# Goal of the exercise
For the entries below, repeat exactly each line starting with the one that contains "m.aborts := by rw [h]" and going on through the one that contains "(interrupt w src m).dies", and no others.

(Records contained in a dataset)

-- ==== Sys2Proof/Laws/Ops.lean ====
section
/-! SUPPORT. What counters and events leave alone: they change the counters, the windows and what is sent, and nothing
else. -/

namespace Sys2Proof.Machine

/-- Two states that differ in the counters, the windows and what is sent only. -/
def SameMach (m n : Mach) : Prop := n = { m with ctrs := n.ctrs, wins := n.wins, out := n.out }

theorem SameMach.refl (m : Mach) : SameMach m m := rfl

theorem SameMach.trans {l m n : Mach} (h : SameMach l m) (k : SameMach m n) : SameMach l n := by
  unfold SameMach at *
  rw [k]
  rw [h]

theorem same_interrupt (w src : Nat) (m : Mach) : SameMach m (interrupt w src m) := by
  unfold interrupt
  simp only
  split
  · split <;> rfl
  · rfl

theorem same_tellWindow (e : Evt) (m : Mach) (w : Nat) : SameMach m (tellWindow e m w) := by
  unfold tellWindow
  simp only
  split
  · rfl
  · exact SameMach.trans (m := onWin w (fun x => { x with waiting := (addWaiting (win m w).waiting e).1 }) m) rfl
      (same_interrupt _ _ _)

theorem same_foldl {α : Type} (f : Mach → α → Mach) (h : ∀ m x, SameMach m (f m x)) (l : List α) (m : Mach) :
    SameMach m (l.foldl f m) := by
  induction l generalizing m with
  | nil => rfl
  | cons x r ih => exact (h m x).trans (ih _)

theorem same_report (b : Bool) (c : Nat) (l : List Byte) {m n : Mach} (h : SameMach m n) :
    SameMach m (if b then pushReport c l n else n) := by
  split
  · exact h.trans rfl
  · exact h

theorem same_raiseOnce (code sev inst arg : Nat) (l : List Byte) (m : Mach) :
    SameMach m (raiseOnce code sev inst arg l m) := by
  unfold raiseOnce
  have h (e : Evt) (ws : List Nat) : SameMach m (ws.foldl (tellWindow e) (bumpQuiet .evtRaised iModule 0 1 m)) :=
    SameMach.trans (m := bumpQuiet .evtRaised iModule 0 1 m) rfl
      (same_foldl (tellWindow e) (fun m w => same_tellWindow e m w) ws _)
  exact same_report _ _ _ (h _ _)

theorem same_tellFull (fuel : Nat) (was m : Mach) : SameMach m (tellFull fuel was m) := by
  induction fuel generalizing was m with
  | zero => rfl
  | succ n ih =>
    unfold tellFull
    simp only
    split
    · rfl
    · exact (same_foldl _ (fun m y => same_raiseOnce _ _ _ _ _ _) _ m).trans (ih _ _)

theorem same_raiseWith (code sev inst arg : Nat) (l : List Byte) (m : Mach) :
    SameMach m (raiseWith code sev inst arg l m) :=
  (same_raiseOnce code sev inst arg l m).trans (same_tellFull _ _ _)

theorem same_raiseEvt (code sev inst arg : Nat) (m : Mach) : SameMach m (raiseEvt code sev inst arg m) :=
  same_raiseWith code sev inst arg [] m

theorem same_bumpBy (r : Reg) (i e n : Nat) (m : Mach) : SameMach m (bumpBy r i e n m) := by
  unfold bumpBy
  simp only
  split
  · exact SameMach.trans (m := bumpQuiet r i e n m) rfl (same_raiseEvt _ _ _ _ _)
  · rfl

theorem same_bump (r : Reg) (i : Nat) (m : Mach) : SameMach m (bump r i m) := same_bumpBy r i 0 1 m

theorem SameMach.mem {m n : Mach} (h : SameMach m n) : n.mem = m.mem := by rw [h]
theorem SameMach.dies {m n : Mach} (h : SameMach m n) : n.dies = m.dies := by rw [h]
theorem SameMach.stations {m n : Mach} (h : SameMach m n) : n.stations = m.stations := by rw [h]
theorem SameMach.wells {m n : Mach} (h : SameMach m n) : n.wells = m.wells := by rw [h]
theorem SameMach.parts {m n : Mach} (h : SameMach m n) : n.parts = m.parts := by rw [h]
theorem SameMach.mesh {m n : Mach} (h : SameMach m n) : n.mesh = m.mesh := by rw [h]
theorem SameMach.history {m n : Mach} (h : SameMach m n) : n.history = m.history := by rw [h]
theorem SameMach.hosts {m n : Mach} (h : SameMach m n) : n.hosts = m.hosts := by rw [h]
theorem SameMach.links {m n : Mach} (h : SameMach m n) : n.links = m.links := by rw [h]
theorem SameMach.ports {m n : Mach} (h : SameMach m n) : n.ports = m.ports := by rw [h]
theorem SameMach.rte {m n : Mach} (h : SameMach m n) : n.rte = m.rte := by rw [h]
theorem SameMach.aborts {m n : Mach} (h : SameMach m n) : n.aborts = m.aborts := by rw [h]
theorem SameMach.evtCfg {m n : Mach} (h : SameMach m n) : n.evtCfg = m.evtCfg := by rw [h]
theorem SameMach.clk {m n : Mach} (h : SameMach m n) : n.clk = m.clk := by rw [h]
theorem SameMach.moduleId {m n : Mach} (h : SameMach m n) : n.moduleId = m.moduleId := by rw [h]
theorem SameMach.located {m n : Mach} (h : SameMach m n) : n.located = m.located := by rw [h]
theorem SameMach.boot {m n : Mach} (h : SameMach m n) : n.boot = m.boot := by rw [h]
theorem SameMach.change {m n : Mach} (h : SameMach m n) : n.change = m.change := by rw [h]
theorem SameMach.operatorKey {m n : Mach} (h : SameMach m n) : n.operatorKey = m.operatorKey := by rw [h]
theorem SameMach.custodianKey {m n : Mach} (h : SameMach m n) : n.custodianKey = m.custodianKey := by rw [h]
theorem SameMach.mgmtTag {m n : Mach} (h : SameMach m n) : n.mgmtTag = m.mgmtTag := by rw [h]
theorem SameMach.fw {m n : Mach} (h : SameMach m n) : n.fw = m.fw := by rw [h]
theorem SameMach.wch {m n : Mach} (h : SameMach m n) : n.wch = m.wch := by rw [h]
theorem SameMach.pwr {m n : Mach} (h : SameMach m n) : n.pwr = m.pwr := by rw [h]
theorem SameMach.eccFill {m n : Mach} (h : SameMach m n) : n.eccFill = m.eccFill := by rw [h]
theorem SameMach.hostErr {m n : Mach} (h : SameMach m n) : n.hostErr = m.hostErr := by rw [h]
theorem SameMach.cistErr {m n : Mach} (h : SameMach m n) : n.cistErr = m.cistErr := by rw [h]
theorem SameMach.cistCrc {m n : Mach} (h : SameMach m n) : n.cistCrc = m.cistCrc := by rw [h]
theorem SameMach.cistTurn {m n : Mach} (h : SameMach m n) : n.cistTurn = m.cistTurn := by rw [h]
theorem SameMach.freeCtr {m n : Mach} (h : SameMach m n) : n.freeCtr = m.freeCtr := by rw [h]

@[simp] theorem interrupt_mem (w src : Nat) (m : Mach) :
    (interrupt w src m).mem = m.mem := (same_interrupt w src m).mem

@[simp] theorem interrupt_dies (w src : Nat) (m : Mach) :
    (interrupt w src m).dies = m.dies := (same_interrupt w src m).dies

@[simp] theorem interrupt_stations (w src : Nat) (m : Mach) :
    (interrupt w src m).stations = m.stations := (same_interrupt w src m).stations

@[simp] theorem interrupt_wells (w src : Nat) (m : Mach) :
    (interrupt w src m).wells = m.wells := (same_interrupt w src m).wells

@[simp] theorem interrupt_parts (w src : Nat) (m : Mach) :
    (interrupt w src m).parts = m.parts := (same_interrupt w src m).parts

@[simp] theorem interrupt_mesh (w src : Nat) (m : Mach) :
    (interrupt w src m).mesh = m.mesh := (same_interrupt w src m).mesh

@[simp] theorem interrupt_history (w src : Nat) (m : Mach) :
    (interrupt w src m).history = m.history := (same_interrupt w src m).history

@[simp] theorem interrupt_hosts (w src : Nat) (m : Mach) :
    (interrupt w src m).hosts = m.hosts := (same_interrupt w src m).hosts

@[simp] theorem interrupt_links (w src : Nat) (m : Mach) :
    (interrupt w src m).links = m.links := (same_interrupt w src m).links

@[simp] theorem interrupt_ports (w src : Nat) (m : Mach) :
    (interrupt w src m).ports = m.ports := (same_interrupt w src m).ports

@[simp] theorem interrupt_rte (w src : Nat) (m : Mach) :
    (interrupt w src m).rte = m.rte := (same_interrupt w src m).rte

@[simp] theorem interrupt_aborts (w src : Nat) (m : Mach) :
    (interrupt w src m).aborts = m.aborts := (same_interrupt w src m).aborts

@[simp] theorem interrupt_evtCfg (w src : Nat) (m : Mach) :
    (interrupt w src m).evtCfg = m.evtCfg := (same_interrupt w src m).evtCfg

@[simp] theorem interrupt_clk (w src : Nat) (m : Mach) :
    (interrupt w src m).clk = m.clk := (same_interrupt w src m).clk

@[simp] theorem interrupt_moduleId (w src : Nat) (m : Mach) :
    (interrupt w src m).moduleId = m.moduleId := (same_interrupt w src m).moduleId

@[simp] theorem interrupt_located (w src : Nat) (m : Mach) :
    (interrupt w src m).located = m.located := (same_interrupt w src m).located

@[simp] theorem interrupt_boot (w src : Nat) (m : Mach) :
    (interrupt w src m).boot = m.boot := (same_interrupt w src m).boot

@[simp] theorem interrupt_change (w src : Nat) (m : Mach) :
    (interrupt w src m).change = m.change := (same_interrupt w src m).change

@[simp] theorem interrupt_operatorKey (w src : Nat) (m : Mach) :
    (interrupt w src m).operatorKey = m.operatorKey := (same_interrupt w src m).operatorKey

@[simp] theorem interrupt_custodianKey (w src : Nat) (m : Mach) :
    (interrupt w src m).custodianKey = m.custodianKey := (same_interrupt w src m).custodianKey

@[simp] theorem interrupt_mgmtTag (w src : Nat) (m : Mach) :
    (interrupt w src m).mgmtTag = m.mgmtTag := (same_interrupt w src m).mgmtTag

@[simp] theorem interrupt_fw (w src : Nat) (m : Mach) :
    (interrupt w src m).fw = m.fw := (same_interrupt w src m).fw

@[simp] theorem interrupt_wch (w src : Nat) (m : Mach) :
    (interrupt w src m).wch = m.wch := (same_interrupt w src m).wch

@[simp] theorem interrupt_pwr (w src : Nat) (m : Mach) :
    (interrupt w src m).pwr = m.pwr := (same_interrupt w src m).pwr

@[simp] theorem interrupt_eccFill (w src : Nat) (m : Mach) :
    (interrupt w src m).eccFill = m.eccFill := (same_interrupt w src m).eccFill

@[simp] theorem interrupt_hostErr (w src : Nat) (m : Mach) :
    (interrupt w src m).hostErr = m.hostErr := (same_interrupt w src m).hostErr

@[simp] theorem interrupt_cistErr (w src : Nat) (m : Mach) :
    (interrupt w src m).cistErr = m.cistErr := (same_interrupt w src m).cistErr

@[simp] theorem interrupt_cistCrc (w src : Nat) (m : Mach) :
    (interrupt w src m).cistCrc = m.cistCrc := (same_interrupt w src m).cistCrc

@[simp] theorem interrupt_cistTurn (w src : Nat) (m : Mach) :
    (interrupt w src m).cistTurn = m.cistTurn := (same_interrupt w src m).cistTurn

@[simp] theorem interrupt_freeCtr (w src : Nat) (m : Mach) :
    (interrupt w src m).freeCtr = m.freeCtr := (same_interrupt w src m).freeCtr

@[simp] theorem stn_interrupt (w src : Nat) (m : Mach) (j : Nat) :
    stn (interrupt w src m) j = stn m j := by simp [stn]

@[simp] theorem well_interrupt (w src : Nat) (m : Mach) (j : Nat) :
    well (interrupt w src m) j = well m j := by simp [well]

@[simp] theorem die_interrupt (w src : Nat) (m : Mach) (j : Nat) :
    die (interrupt w src m) j = die m j := by simp [die]

@[simp] theorem part_interrupt (w src : Nat) (m : Mach) (j : Nat) :
    part (interrupt w src m) j = part m j := by simp [part]

@[simp] theorem tellWindow_mem (e : Evt) (w : Nat) (m : Mach) :
    (tellWindow e m w).mem = m.mem := (same_tellWindow e m w).mem

@[simp] theorem tellWindow_dies (e : Evt) (w : Nat) (m : Mach) :
    (tellWindow e m w).dies = m.dies := (same_tellWindow e m w).dies

@[simp] theorem tellWindow_stations (e : Evt) (w : Nat) (m : Mach) :
    (tellWindow e m w).stations = m.stations := (same_tellWindow e m w).stations

@[simp] theorem tellWindow_wells (e : Evt) (w : Nat) (m : Mach) :
    (tellWindow e m w).wells = m.wells := (same_tellWindow e m w).wells

@[simp] theorem tellWindow_parts (e : Evt) (w : Nat) (m : Mach) :
    (tellWindow e m w).parts = m.parts := (same_tellWindow e m w).parts

@[simp] theorem tellWindow_mesh (e : Evt) (w : Nat) (m : Mach) :
    (tellWindow e m w).mesh = m.mesh := (same_tellWindow e m w).mesh

@[simp] theorem tellWindow_history (e : Evt) (w : Nat) (m : Mach) :
    (tellWindow e m w).history = m.history := (same_tellWindow e m w).history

# Response area
theorem SameMach.aborts {m n : Mach} (h : SameMach m n) : n.aborts = m.aborts := by rw [h]
theorem SameMach.evtCfg {m n : Mach} (h : SameMach m n) : n.evtCfg = m.evtCfg := by rw [h]
theorem SameMach.clk {m n : Mach} (h : SameMach m n) : n.clk = m.clk := by rw [h]
theorem SameMach.moduleId {m n : Mach} (h : SameMach m n) : n.moduleId = m.moduleId := by rw [h]
theorem SameMach.located {m n : Mach} (h : SameMach m n) : n.located = m.located := by rw [h]
theorem SameMach.boot {m n : Mach} (h : SameMach m n) : n.boot = m.boot := by rw [h]
theorem SameMach.change {m n : Mach} (h : SameMach m n) : n.change = m.change := by rw [h]
theorem SameMach.operatorKey {m n : Mach} (h : SameMach m n) : n.operatorKey = m.operatorKey := by rw [h]
theorem SameMach.custodianKey {m n : Mach} (h : SameMach m n) : n.custodianKey = m.custodianKey := by rw [h]
theorem SameMach.mgmtTag {m n : Mach} (h : SameMach m n) : n.mgmtTag = m.mgmtTag := by rw [h]
theorem SameMach.fw {m n : Mach} (h : SameMach m n) : n.fw = m.fw := by rw [h]
theorem SameMach.wch {m n : Mach} (h : SameMach m n) : n.wch = m.wch := by rw [h]
theorem SameMach.pwr {m n : Mach} (h : SameMach m n) : n.pwr = m.pwr := by rw [h]
theorem SameMach.eccFill {m n : Mach} (h : SameMach m n) : n.eccFill = m.eccFill := by rw [h]
theorem SameMach.hostErr {m n : Mach} (h : SameMach m n) : n.hostErr = m.hostErr := by rw [h]
theorem SameMach.cistErr {m n : Mach} (h : SameMach m n) : n.cistErr = m.cistErr := by rw [h]
theorem SameMach.cistCrc {m n : Mach} (h : SameMach m n) : n.cistCrc = m.cistCrc := by rw [h]
theorem SameMach.cistTurn {m n : Mach} (h : SameMach m n) : n.cistTurn = m.cistTurn := by rw [h]
theorem SameMach.freeCtr {m n : Mach} (h : SameMach m n) : n.freeCtr = m.freeCtr := by rw [h]

@[simp] theorem interrupt_mem (w src : Nat) (m : Mach) :
    (interrupt w src m).mem = m.mem := (same_interrupt w src m).mem

@[simp] theorem interrupt_dies (w src : Nat) (m : Mach) :
    (interrupt w src m).dies = m.dies := (same_interrupt w src m).dies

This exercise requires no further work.